**ABOUT THIS TASK**
Say how many lines below have "CfgOf" in them, giving the number alone.
===============
-- ==== Sys2Proof/Laws/PerInstr.lean ====
section
/-!
SUPPORT. What holds of every command as syntax, said per command: the family `CommandWord` of LAWS.json.
-/

namespace Sys2Proof

/-- The encoding of a command has the layout of 30_encoding.md R71: its opcode in `op`, zero in `rsv`,
its argument in `arg`, which is zero where the format is not `FA`, and zero in an ignored operand word. -/
def Laws.CommandWord.Statement (i : Instr) : Prop :=
  opField (encode i).1 = i.opcode ∧ rsvField (encode i).1 = 0 ∧ argField (encode i).1 = i.arg
    ∧ (i.format ≠ .fa → i.arg = 0) ∧ (i.format ≠ .fd → (encode i).2 = 0)

/-- The statement's parts that are the same for every command. -/
theorem Laws.CommandWord.of_format {i : Instr} (ha : i.format ≠ .fa → i.arg = 0)
    (hd : i.format ≠ .fd → i.data = 0) : Laws.CommandWord.Statement i :=
  ⟨(encode_fields i).1, (encode_fields i).2.1, (encode_fields i).2.2, ha, hd⟩

theorem Laws.CommandWord.rdreg (r : BitVec 16) : Laws.CommandWord.Statement (.rdreg r) :=
  Laws.CommandWord.of_format (fun h => absurd rfl h) (fun _ => rfl)

theorem Laws.CommandWord.setbase (v : F32) : Laws.CommandWord.Statement (.setbase v) :=
  Laws.CommandWord.of_format (fun _ => rfl) (fun h => absurd rfl h)

theorem Laws.CommandWord.trup : Laws.CommandWord.Statement .trup :=
  Laws.CommandWord.of_format (fun _ => rfl) (fun _ => rfl)

theorem Laws.CommandWord.trdn : Laws.CommandWord.Statement .trdn :=
  Laws.CommandWord.of_format (fun _ => rfl) (fun _ => rfl)

theorem Laws.CommandWord.note (s : BitVec 16) : Laws.CommandWord.Statement (.note s) :=
  Laws.CommandWord.of_format (fun h => absurd rfl h) (fun _ => rfl)

theorem Laws.CommandWord.wave (w : BitVec 16) : Laws.CommandWord.Statement (.wave w) :=
  Laws.CommandWord.of_format (fun h => absurd rfl h) (fun _ => rfl)

theorem Laws.CommandWord.ampup : Laws.CommandWord.Statement .ampup :=
  Laws.CommandWord.of_format (fun _ => rfl) (fun _ => rfl)

theorem Laws.CommandWord.ampdn : Laws.CommandWord.Statement .ampdn :=
  Laws.CommandWord.of_format (fun _ => rfl) (fun _ => rfl)

theorem Laws.CommandWord.clrerr : Laws.CommandWord.Statement .clrerr :=
  Laws.CommandWord.of_format (fun _ => rfl) (fun _ => rfl)

theorem Laws.CommandWord.tick : Laws.CommandWord.Statement .tick :=
  Laws.CommandWord.of_format (fun _ => rfl) (fun _ => rfl)

theorem Laws.CommandWord.push (v : F32) : Laws.CommandWord.Statement (.push v) :=
  Laws.CommandWord.of_format (fun _ => rfl) (fun h => absurd rfl h)

theorem Laws.CommandWord.snap : Laws.CommandWord.Statement .snap :=
  Laws.CommandWord.of_format (fun _ => rfl) (fun _ => rfl)

theorem Laws.CommandWord.fft : Laws.CommandWord.Statement .fft :=
  Laws.CommandWord.of_format (fun _ => rfl) (fun _ => rfl)

theorem Laws.CommandWord.mag : Laws.CommandWord.Statement .mag :=
  Laws.CommandWord.of_format (fun _ => rfl) (fun _ => rfl)

theorem Laws.CommandWord.rdsnap (i : BitVec 16) : Laws.CommandWord.Statement (.rdsnap i) :=
  Laws.CommandWord.of_format (fun h => absurd rfl h) (fun _ => rfl)

theorem Laws.CommandWord.rdre (k : BitVec 16) : Laws.CommandWord.Statement (.rdre k) :=
  Laws.CommandWord.of_format (fun h => absurd rfl h) (fun _ => rfl)

theorem Laws.CommandWord.rdim (k : BitVec 16) : Laws.CommandWord.Statement (.rdim k) :=
  Laws.CommandWord.of_format (fun h => absurd rfl h) (fun _ => rfl)

theorem Laws.CommandWord.rdbin (k : BitVec 16) : Laws.CommandWord.Statement (.rdbin k) :=
  Laws.CommandWord.of_format (fun h => absurd rfl h) (fun _ => rfl)

end Sys2Proof
end

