/-- A legal parameter record builds the block it names. -/
theorem Parameters.release_of_legal {p : Parameters} (h : p.legal = true) :
    ∃ b, p.release = .next b ∧ b.size = 2 ^ p.cfg.log2n
      ∧ b.baseFreq = p.cfg.baseFreqDefault ∧ b.amplitude = p.cfg.ampDefault
      ∧ b.sampleRate = p.cfg.sampleRate ∧ b.ampStep = p.cfg.ampStep :=
  ⟨_, Block.release_legal h, rfl, rfl, rfl, rfl, rfl⟩

/-- `CFG` at `NUM_REAL` has `NUMSEL = 1` (10_state.md R34). -/
theorem cfgWordOf_real (n : Fin 16) : cfgWordOf .real n = 0x00000100 ||| BitVec.ofNat 32 n.val := by
  revert n
  decide

/-- `RDREG CFG` of the block over `NUM_REAL`. -/
theorem Block.request_cfg_real (b : Block ℝ) (p : Port) (v : ℝ) : b.request Num.real 0x01000001 v p =
    (b, ⟨true, .word (0x00000100 ||| BitVec.ofNat 32 b.log2n.val)⟩) := by
  rw [← cfgWordOf_real]
  have hcfg : checked (.rdreg 1) p (regOperand 1) = .ok .cfg := rfl
  exact Block.accept_ok (b := b) (body := fun r => (b, b.payload Num.real r)) hcfg

end Sys2Proof.Machine

/-- Settles O60: command by command, over the two admissions, and the two releases of reset. -/
theorem hardwareIsTheBlockAtF32 : Obligations.HardwareIsTheBlockAtF32 :=
  ⟨fun r _ hwr hm => runRequest_agrees r hwr hm,
    fun _ h => (Block.release_legal h).trans (congrArg _ (State.resetWith_block h).symm),
    fun _ => ⟨Block.release_illegal, Parameters.release_of_legal⟩,
    Block.request_cfg_real⟩

end

/-! ## Multiplication by one -/

section
open Sys2Proof Sys2Proof.Machine

namespace Sys2Proof

theorem F32.one_isFinite : F32.isFinite 0x3F800000 = true := by decide

theorem F32.one_sign : F32.sign 0x3F800000 = false := by decide

/-- One is `2^149` units of `2^-149`. -/
theorem F32.one_mag : F32.mag 0x3F800000 = 2 ^ 149 := by decide +kernel

/-- The exact product with one is the datum, which rounding leaves as it is. -/
theorem F32.mul_one {x : F32} (h : x.isFinite = true) : F32.mul x 0x3F800000 = x :=
  calc F32.mul x 0x3F800000
      = F32.pack x.sign (F32.roundMag (x.mag * 2 ^ 149) (2 ^ 149)) := by
        rw [F32.mul_finite h F32.one_isFinite, F32.one_sign, F32.one_mag, Bool.bne_false]
    _ = F32.pack x.sign (x.toNat % 2 ^ 31) := by rw [F32.roundMag_mag h (Nat.two_pow_pos 149)]
    _ = x := F32.pack_self x

end Sys2Proof

/-- Settles O57: the product is exact before rounding, and rounding is exact on a finite datum. -/
theorem multiplicationByOneIsExact : Obligations.MultiplicationByOneIsExact :=
  ⟨rfl, fun _ h => F32.mul_one h⟩

end

/-! ## The state after reset -/

section
open Sys2Proof Sys2Proof.Machine

namespace Sys2Proof.Machine

@[simp] theorem Num.f32_isFinite (a : F32) : Num.f32.isFinite a = a.isFinite := rfl

/-- The legal parameters, value by value (00_scope.md R7). -/
theorem legalCfg_iff {c : Cfg} : legalCfg c = true ↔
    c.log2n ≤ 15
      ∧ (c.sampleRate.isFinite = true ∧ F32.lt 0 c.sampleRate = true)
      ∧ (c.baseFreqDefault.isFinite = true ∧ F32.lt 0 c.baseFreqDefault = true)
      ∧ (c.ampDefault.isFinite = true ∧ F32.le 0 c.ampDefault = true)
      ∧ (c.ampStep.isFinite = true ∧ F32.lt 0 c.ampStep = true) := by
  simp [legalCfg, CfgOf.legal, Num.gt, Num.ge, F32.ofInt_zero, and_assoc]

theorem legalCfg_default : legalCfg Cfg.default = true := by decide +kernel

@[simp] theorem State.resetWith_memRead (c : Cfg) (sp : Space) (i : Nat) :
    (State.resetWith c).memRead sp i = Memory.blank := by cases sp <;> rfl

/-- After reset the oscillator is tuned to the base frequency itself (10_state.md R23, R40). -/
theorem State.resetWith_targetFreq {c : Cfg} (h : legalCfg c = true) :
    (State.resetWith c).targetFreq = c.baseFreqDefault := by
  obtain ⟨-, -, ⟨hbase, -⟩, -⟩ := legalCfg_iff.1 h
  exact F32.mul_one hbase

theorem State.resetWith_log2n {c : Cfg} (h : legalCfg c = true) :
    (State.resetWith c).log2n.val = c.log2n :=
  Nat.mod_eq_of_lt (CfgOf.legal_log2n h)

/-- `CFG` at `NUM_F32` is `LOG2N`, with `NUMSEL = 0` (10_state.md R34). -/
theorem cfgWordOf_f32 (n : Fin 16) : cfgWordOf .f32 n = BitVec.ofNat 32 n.val := by
  revert n
  decide

theorem State.resetWith_cfgWord {c : Cfg} (h : legalCfg c = true) :
    (State.resetWith c).cfgWord = BitVec.ofNat 32 c.log2n := by
  rw [← State.resetWith_log2n h]
  exact cfgWordOf_f32 _
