theorem witness_CommandFrameWord :
    (7#4).toNat < 8 ∧ (truncating doneState).st ≠ .polling ∧ (truncating doneState).cfg.addrPolicy = .truncate := by decide
theorem witness_EncodeBytes : (7#4).toNat < 8 ∧ (0#4).toNat < 8 := by decide
theorem witness_WordViewFields :
    (Frame.mk 0x20#8 0#8 0#8 1#8).word &&& 0xAFFFFFFF#32 = (Frame.mk 0x70#8 0#8 0#8 1#8).word &&& 0xAFFFFFFF#32 := by decide
theorem witness_DecodeEncodeRoundTrip :
    (Instr.read 7#4).wellFormed = true ∧ (Instr.readAlias 8#4).wellFormed = true := by decide
theorem witness_EncodeDecodeRoundTrip :
    decode (.outbound [0xA8#8, 0#8, 0#8, 0#8]) = .ok (.readAlias 8#4) ∧ ([0xA0#8, 0#8, 0#8] : List Byte).length ≠ 4 ∧
    ([0xA0#8, 0#8, 0#8, 0#8, 0#8] : List Byte).length ≠ 4 := by decide
theorem witness_ResponseRowsPartition :
    (0x80#8).getLsbD 7 = true ∧ ((0x7F#8).getLsbD 7 = false ∧ (0x7F#8).getLsbD 5 = true) ∧
    (0x5F#8).getLsbD 7 = false ∧ (0x5F#8).getLsbD 5 = false := by decide
theorem witness_CommandDecodeIsExact : ∀ a : Chan, (Frame.mk 0xA0#8 0#8 0#8 1#8) ≠ commandFrame a := by decide
theorem witness_DecoderLaws :
    (0xDF#8).getLsbD 5 = false ∧ 0x20#8 &&& 0xAF#8 = 0x70#8 &&& 0xAF#8 ∧ 0x20#8 &&& 0x7F#8 = 0xA0#8 &&& 0x7F#8 := by decide
theorem witness_NormCentiRoundsToNearest :
    normCenti 11672#28 = 1#14 ∧ normCenti 35014#28 = 2#14 ∧ (11671#28).toNat ≤ (11672#28).toNat := by decide
theorem witness_ResetSetsEveryField : idleState.Inv ∧ idleState.st = .idle := ⟨good_idle.inv, rfl⟩
theorem witness_StatusRegistersReadZeroAfterReset :
    ∃ t, exec .reset doneState = .next t ∧ 0 < 6 ∧ 5 < 6 := ⟨_, rfl, by decide, by decide⟩
theorem witness_StartBeginsInvocation :
    doneState.st ≠ .polling ∧ ¬ (doneState.cfg.addrPolicy = .reject ∧ 8 ≤ (7#4).toNat) ∧
    (doneState.cfg.addrPolicy = .reject ∧ 8 ≤ (8#4).toNat) ∧ (truncating doneState).st ≠ .polling ∧
    ¬ ((truncating doneState).cfg.addrPolicy = .reject ∧ 8 ≤ (15#4).toNat) := by decide
theorem witness_StartIgnoredWhilePolling :
    (polling .unbounded 4#4 1#32).st = .polling ∧ (waiting .unbounded 4#4 1#32).st = .polling := by decide
theorem witness_StartForgetsThePast :
    (State.reset.st ≠ .polling ∧ deviceState.st ≠ .polling) ∧ State.reset.cfg = deviceState.cfg ∧
    State.reset.moves = deviceState.moves ∧ State.reset.draws = deviceState.draws := by decide
theorem witness_AdmitByPolicy : doneState.st ≠ .polling ∧ admits doneState.cfg.addrPolicy 8#4 = false := by decide
theorem witness_IssueSendsLatchedFrame :
    ((polling .unbounded 4#4 1#32).st = .polling ∧ (polling .unbounded 4#4 1#32).pending = false) ∧
    ¬ ((waiting .unbounded 4#4 1#32).st = .polling ∧ (waiting .unbounded 4#4 1#32).pending = false) ∧
    ¬ (doneState.st = .polling ∧ doneState.pending = false) := by decide
theorem witness_CounterSaturates :
    (∃ t, exec .issue (polling .unbounded 4#4 0xFFFFFFFE#32) = .next t ∧ t.xfers ≠ 0xFFFFFFFE#32) ∧
    ∃ t, exec .issue (polling .unbounded 4#4 0xFFFFFFFF#32) = .next t := ⟨⟨_, rfl, by decide⟩, ⟨_, rfl⟩⟩
theorem witness_ReadSendsItsFrame :
    (polling .unbounded 7#4 0#32).cmd = ⟨0xA0#8 ||| (7#4).setWidth 8, 0#8, 0#8, 0#8⟩ ∧
    (polling .unbounded 8#4 0#32).cmd = ⟨0xA0#8 ||| (8#4).setWidth 8, 0#8, 0#8, 0#8⟩ ∧
    (polling .unbounded 7#4 0#32).st = .polling ∧ (polling .unbounded 7#4 0#32).pending = false := by decide
theorem witness_FrameSentOnlyWhenLatched :
    (polling .unbounded 7#4 0#32).cmd = commandFrame 7#4 ∧ (polling .unbounded 7#4 0#32).cmd ≠ commandFrame 6#4 ∧
    ¬ ((waiting .unbounded 7#4 1#32).st = .polling ∧ (waiting .unbounded 7#4 1#32).pending = false) := by decide
theorem witness_OnlyAdmittedCommandFramesGoOut :
    (truncating (waiting .unbounded 8#4 1#32)).Good ∧
    ∃ t, exec (.start 2#4) (truncating (waiting .unbounded 8#4 1#32)) = .next t ∧
      t.spiTx = some (commandFrame 8#4) ∧ 8 ≤ t.chan.toNat := ⟨good_waiting_alias, _, rfl, rfl, by decide⟩
theorem witness_pending_transfer : (waiting (.bounded 3#32) 7#4 3#32).pending = true := by decide
theorem witness_CompleteWrongLengthFails :
    ([] : List Byte).length ≠ 4 ∧ ([0x80#8, 0#8, 0#8, 0#8, 0#8] : List Byte).length ≠ 4 ∧
    ∃ t, exec (.complete (.ok [0x80#8, 0#8, 0#8, 0#8])) { waiting .unbounded 7#4 1#32 with err := .framing } = .next t ∧
      t.err = .framing := ⟨by decide, by decide, _, rfl, rfl⟩
theorem witness_CompleteConverges : (waiting (.bounded 3#32) 7#4 3#32).pending = true ∧ (0x7F#8).getLsbD 7 = false := by decide
theorem witness_CompleteBusyKeepsPolling :
    (waiting (.bounded 4#32) 7#4 3#32).pending = true ∧ (0x80#8).getLsbD 7 = true ∧
    (∀ n, (waiting (.bounded 4#32) 7#4 3#32).cfg.maxTransfers = .bounded n →
      (waiting (.bounded 4#32) 7#4 3#32).xfers.toNat < n.toNat) ∧
    (waiting (.bounded 4#32) 7#4 3#32).st = .polling ∧
    ∃ t, exec (.complete (.ok [0x80#8, 0#8, 0#8, 0#8])) (waiting (.bounded 4#32) 7#4 3#32) = .next t := by
  refine ⟨rfl, by decide, ?_, rfl, _, rfl⟩
  intro n h
  cases h
  decide
theorem witness_CompleteBusyTimesOut :
    (waiting (.bounded 3#32) 7#4 3#32).pending = true ∧ (0x80#8).getLsbD 7 = true ∧
    (waiting (.bounded 3#32) 7#4 3#32).cfg.maxTransfers = .bounded 3#32 ∧
    (3#32).toNat ≤ (waiting (.bounded 3#32) 7#4 3#32).xfers.toNat ∧ (waiting (.bounded 3#32) 7#4 3#32).Inv :=
  ⟨rfl, by decide, rfl, by decide, good_waiting.inv⟩
theorem witness_ResponseBusyRecords :
    (waiting (.bounded 3#32) 7#4 3#32).pending = true ∧
    (∀ n, (waiting (.bounded 4#32) 7#4 3#32).cfg.maxTransfers = .bounded n →
      (waiting (.bounded 4#32) 7#4 3#32).xfers.toNat < n.toNat) ∧
    (3#32).toNat ≤ (waiting (.bounded 3#32) 7#4 3#32).xfers.toNat :=
  ⟨rfl, witness_CompleteBusyKeepsPolling.2.2.1, by decide⟩
theorem witness_CompleteNeedsPendingTransfer : (polling .unbounded 7#4 1#32).pending = false := by decide
theorem witness_IgnoredBitsReachOnlyLastRx :
    (Frame.mk 0x20#8 0#8 0#8 1#8).word &&& 0xAFFFFFFF#32 = (Frame.mk 0x70#8 0#8 0#8 1#8).word &&& 0xAFFFFFFF#32 ∧
    ∃ t, exec (.complete (.ok (Frame.mk 0x20#8 0#8 0#8 1#8).bytes)) (waiting .unbounded 7#4 1#32) = .next t :=
  ⟨by decide, _, rfl⟩

/-- Every row of the transition table starts from one of these states. -/
theorem witness_TransitionTable :
    (polling (.bounded 3#32) 7#4 2#32).Inv ∧ (waiting (.bounded 3#32) 7#4 3#32).Inv ∧ doneState.Inv ∧
    refusedState.Inv ∧ timedOutState.Inv ∧ idleState.Inv ∧
    boundReached (.bounded 3#32) 3#32 = true ∧ boundReached (.bounded 4#32) 3#32 = false :=
  ⟨good_polling.inv, good_waiting.inv, good_done.inv, good_refused.inv, good_timedOut.inv, good_idle.inv, by decide, by decide⟩
theorem witness_FieldsWrittenOnlyByTheirSteps :
    (∃ t, exec .issue (polling .unbounded 7#4 1#32) = .next t) ∧
    ∃ t, exec (.complete .ioError) (waiting .unbounded 7#4 1#32) = .next t := ⟨⟨_, rfl⟩, ⟨_, rfl⟩⟩

/-- An ignored START in POLLING. -/
theorem witness_PollingKeepsItsFrame :
    ∃ t, exec (.start 2#4) (waiting .unbounded 7#4 1#32) = .next t ∧ (waiting .unbounded 7#4 1#32).st = .polling ∧
      t.st = .polling := ⟨_, rfl, rfl, rfl⟩
theorem witness_NoOverlappingTransfers :
    (waiting (.bounded 3#32) 7#4 3#32).Good ∧ (waiting (.bounded 3#32) 7#4 3#32).pending = true ∧
    ∃ t, exec (.start 2#4) (waiting (.bounded 3#32) 7#4 3#32) = .next t ∧ t.pending = true :=
  ⟨good_waiting, rfl, _, rfl, rfl⟩
theorem witness_TerminalStatesLeftOnlyByHost :
    doneState.Inv ∧ doneState.terminal ∧ doneState.moves = [] ∧ ∃ t, exec (.start 7#4) doneState = .next t :=
  ⟨good_done.inv, .inl rfl, rfl, _, rfl⟩
theorem witness_OnlyFinalResponseConverges :
    ∃ t, exec (.rspDataPos false false 5#28) (waiting .unbounded 7#4 1#32) = .next t ∧
      (waiting .unbounded 7#4 1#32).st ≠ .converged ∧ t.st = .converged :=
  ⟨_, rfl, by decide, by decide⟩
theorem witness_ErrorCauses :
    (∃ t, exec (.start 8#4) doneState = .next t ∧ doneState.st ≠ .failed ∧ t.st = .failed) ∧
    (∃ t, exec (.complete .ioError) (waiting .unbounded 7#4 1#32) = .next t ∧ t.st = .failed) ∧
    (∃ t, exec (.complete (.ok [])) (waiting .unbounded 7#4 1#32) = .next t ∧ t.st = .failed) ∧
    ∃ t, exec (.rspBusy false false false 0#28) (waiting (.bounded 3#32) 7#4 3#32) = .next t ∧ t.st = .timedOut :=
  ⟨⟨_, rfl, by decide, by decide⟩, ⟨_, rfl, by decide⟩, ⟨_, rfl, by decide⟩, ⟨_, rfl, by decide⟩⟩

/-! The reachable states of ErrorRecords, ReachableStatesMeetInvariants and ResultIsDecodedFinalResponse are reached by
their programs. -/

/-- Runs instructions, for the witnesses below. -/
def runAll : List Instr → State → Option State
  | [], s => some s
  | i :: is, s => (nextOf (exec i s)).bind (runAll is)

theorem reachable_runAll {is : List Instr} {s t : State} (hs : s.Reachable) (h : runAll is s = some t) : t.Reachable := by
  induction is generalizing s with
  | nil => cases h; exact hs
  | cons i is ih =>
    cases ho : nextOf (exec i s) with
    | none => rw [runAll, ho] at h; cases h
    | some u =>
      rw [runAll, ho] at h
      exact ih (.step i s u hs (nextOf_eq_some.mp ho)) h

theorem reachable_reset : State.reset.Reachable := State.Reachable.reset State.reset rfl

theorem witness_ErrorRecords :
    refusedState.Reachable ∧ deviceState.Reachable ∧ framingState.Reachable ∧
    refusedState.err = .address ∧ deviceState.err = .deviceIo ∧ framingState.err = .framing :=
  ⟨reachable_runAll (is := [.start 9#4]) reachable_reset (by decide),
   reachable_runAll (is := [.start 2#4, .issue, .complete .ioError]) reachable_reset (by decide),
   reachable_runAll (is := [.start 2#4, .issue, .complete (.ok [0x20#8, 0#8, 0#8])]) reachable_reset (by decide),
   rfl, rfl, rfl⟩

theorem witness_ErrorRecords_timeout : timedOutState.Reachable ∧ timedOutState.st = .timedOut :=
  ⟨reachable_runAll (is := [.start 6#4, .issue, .rspBusy false false false 0#28, .issue, .rspBusy true true true 0xFFFFFFF#28])
    (State.Reachable.reset { State.reset with cfg := ⟨.reject, .bounded 2#32⟩ } rfl) (by decide), rfl⟩

theorem witness_ResultIsDecodedFinalResponse :
    ∃ t : State, t.Reachable ∧ t.result = .sample true 0xABCDEF0#28 7718#14 ∧ valid State.reset = false :=
  ⟨_, reachable_runAll (is := [.start 3#4, .issue, .rspDataPos false false 0xABCDEF0#28]) reachable_reset rfl,
   by decide, by decide⟩

/-- The other results of R161: the timeout, an error, and none. -/
theorem witness_ResultIsDecodedFinalResponse_others :
    (timedOutState.Reachable ∧ timedOutState.st = .timedOut) ∧ (deviceState.Reachable ∧ deviceState.st = .failed) ∧
    State.reset.Reachable ∧ State.reset.st = .idle ∧ ∃ t : State, t.Reachable ∧ t.st = .converged :=
  ⟨witness_ErrorRecords_timeout, ⟨witness_ErrorRecords.2.1, rfl⟩, reachable_reset, rfl, _,
   reachable_runAll (is := [.start 3#4, .issue, .rspDataPos false false 0xABCDEF0#28]) reachable_reset rfl, rfl⟩

theorem witness_ResetStateIsGood : idleState.cfg.maxTransfers.legal = true ∧ ∃ t, exec .reset idleState = .next t :=
  ⟨rfl, _, rfl⟩
theorem witness_StepKeepsGood :
    (polling (.bounded 3#32) 7#4 2#32).Good ∧ ∃ t, step (polling (.bounded 3#32) 7#4 2#32) = .next t :=
  ⟨good_polling, _, rfl⟩

/-- POLLING with one transfer of two left and one answer offered. -/
theorem witness_BoundedPollingTerminates :
    ∃ s : State, s.cfg.maxTransfers = .bounded 2#32 ∧ s.st = .polling ∧ s.pending = false ∧
      s.xfers.toNat < (2#32).toNat ∧ (2#32).toNat - s.xfers.toNat ≤ ([Answer.ioError] : List Answer).length ∧
      s.moves = pollSchedule [.ioError] :=
  ⟨{ polling (.bounded 2#32) 7#4 1#32 with moves := pollSchedule [.ioError] }, rfl, rfl, rfl, by decide, by decide, rfl⟩

/-- At the bound with the last transfer pending, and one below it with none pending. -/
theorem witness_OwnRunTerminates :
    ((waiting (.bounded 3#32) 7#4 3#32).moves = [] ∧ (waiting (.bounded 3#32) 7#4 3#32).xfers.toNat ≤ (3#32).toNat ∧
      ((waiting (.bounded 3#32) 7#4 3#32).pending = false →
        (waiting (.bounded 3#32) 7#4 3#32).xfers.toNat < (3#32).toNat)) ∧
    (polling (.bounded 3#32) 7#4 2#32).pending = false ∧
    (polling (.bounded 3#32) 7#4 2#32).xfers.toNat < (3#32).toNat := by decide
theorem witness_UnboundedBusyNeverEnds :
    ∃ s : State, s.cfg.maxTransfers = .unbounded ∧ s.st = .polling ∧ s.pending = false ∧
      (∀ f ∈ [Frame.mk 0x80#8 0#8 0#8 0#8, ⟨0xFF#8, 1#8, 2#8, 3#8⟩], f.b0.getLsbD 7 = true) ∧
      s.moves = pollSchedule ([Frame.mk 0x80#8 0#8 0#8 0#8, ⟨0xFF#8, 1#8, 2#8, 3#8⟩].map fun f => .ok f.bytes) :=
  ⟨{ polling .unbounded 7#4 9#32 with
      moves := pollSchedule ([Frame.mk 0x80#8 0#8 0#8 0#8, ⟨0xFF#8, 1#8, 2#8, 3#8⟩].map fun f => .ok f.bytes) },
   rfl, rfl, rfl, by decide, rfl⟩
theorem witness_PollingIsNeverAnEnd :
    ((polling .unbounded 7#4 1#32).moves = [] ∧ (polling .unbounded 7#4 1#32).st = .polling ∧
      (polling .unbounded 7#4 1#32).pending = false) ∧
    ((waiting .unbounded 7#4 1#32).moves = [] ∧ (waiting .unbounded 7#4 1#32).pending = true) ∧
    (doneState.moves = [] ∧ doneState.st ≠ .polling ∧ doneState.pending = false) := by decide
theorem witness_StepRunsDecodedInstruction :
    decode (.inbound (.ok [0x80#8, 0#8, 0#8, 0#8])) = .ok (.rspBusy false false false 0#28) ∧
    decode (.outbound []) = .error .commandLength ∧
    (polling .unbounded 7#4 1#32).moves = [] ∧ (waiting .unbounded 7#4 1#32).pending = true := by decide
theorem witness_PlacedWordRunsNext :
    decodeTableWord 32 0xAF000000 = some (.readAlias 15#4) ∧ decodeTableWord 32 0x0FFFFFFF = some (.rspDataNeg false false 0xFFFFFFF#28) := by
  decide
theorem witness_ResultCodes :
    idleState.Inv ∧ (polling (.bounded 3#32) 7#4 2#32).Inv ∧ doneState.Inv ∧ timedOutState.Inv ∧ deviceState.Inv ∧
    framingState.Inv ∧ refusedState.Inv :=
  ⟨good_idle.inv, good_polling.inv, good_done.inv, good_timedOut.inv, good_device.inv, good_framing.inv, good_refused.inv⟩

end Sys2Proof.Tests
end

section
/-! PROOFS. The state and the status registers (spec/10_state.md): who writes which field (R21, R27), the codes of R22 and
R23, and the six registers of R32 to R38. -/

namespace Sys2Proof.Machine

/-! ### What the steps write and what they keep -/

section
variable (ans : Answer) (a : Chan) (s : State)

/-- COMPLETE keeps the latched channel and frame, the counter and the surroundings, in each of its three cases. -/
@[simp] theorem completeEffect_frame :
    (completeEffect ans s).chan = s.chan ∧ (completeEffect ans s).cmd = s.cmd ∧
    (completeEffect ans s).xfers = s.xfers ∧ (completeEffect ans s).cfg = s.cfg ∧
    (completeEffect ans s).moves = s.moves ∧ (completeEffect ans s).draws = s.draws := by
  obtain ⟨-, h⟩ | ⟨_, -, -, h⟩ | ⟨_, -, h⟩ := completeEffect_cases ans s <;> simp [h]

/-- START, whether it is ignored, begins or is refused, keeps the surroundings. -/
@[simp] theorem startInvocation_frame :
    (startInvocation a s).cfg = s.cfg ∧ (startInvocation a s).moves = s.moves ∧
    (startInvocation a s).draws = s.draws := by
  obtain ⟨-, h⟩ | ⟨-, -, h⟩ | ⟨-, -, h⟩ := startInvocation_cases a s <;> simp [h]

end

/-- The instructions that are an ISSUE: the step itself and the two rows of command frames (R79, R153). -/
abbrev IssuesTransfer (i : Instr) : Prop := i = .issue ∨ ∃ a, i = .read a ∨ i = .readAlias a

section
variable {i : Instr} {s t : State}

theorem exec_reset_next : exec .reset s = .next t ↔ t = resetBlock s := by
  simp [exec, execReset, eq_comm]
===============
**WRITTEN SOLUTION**
2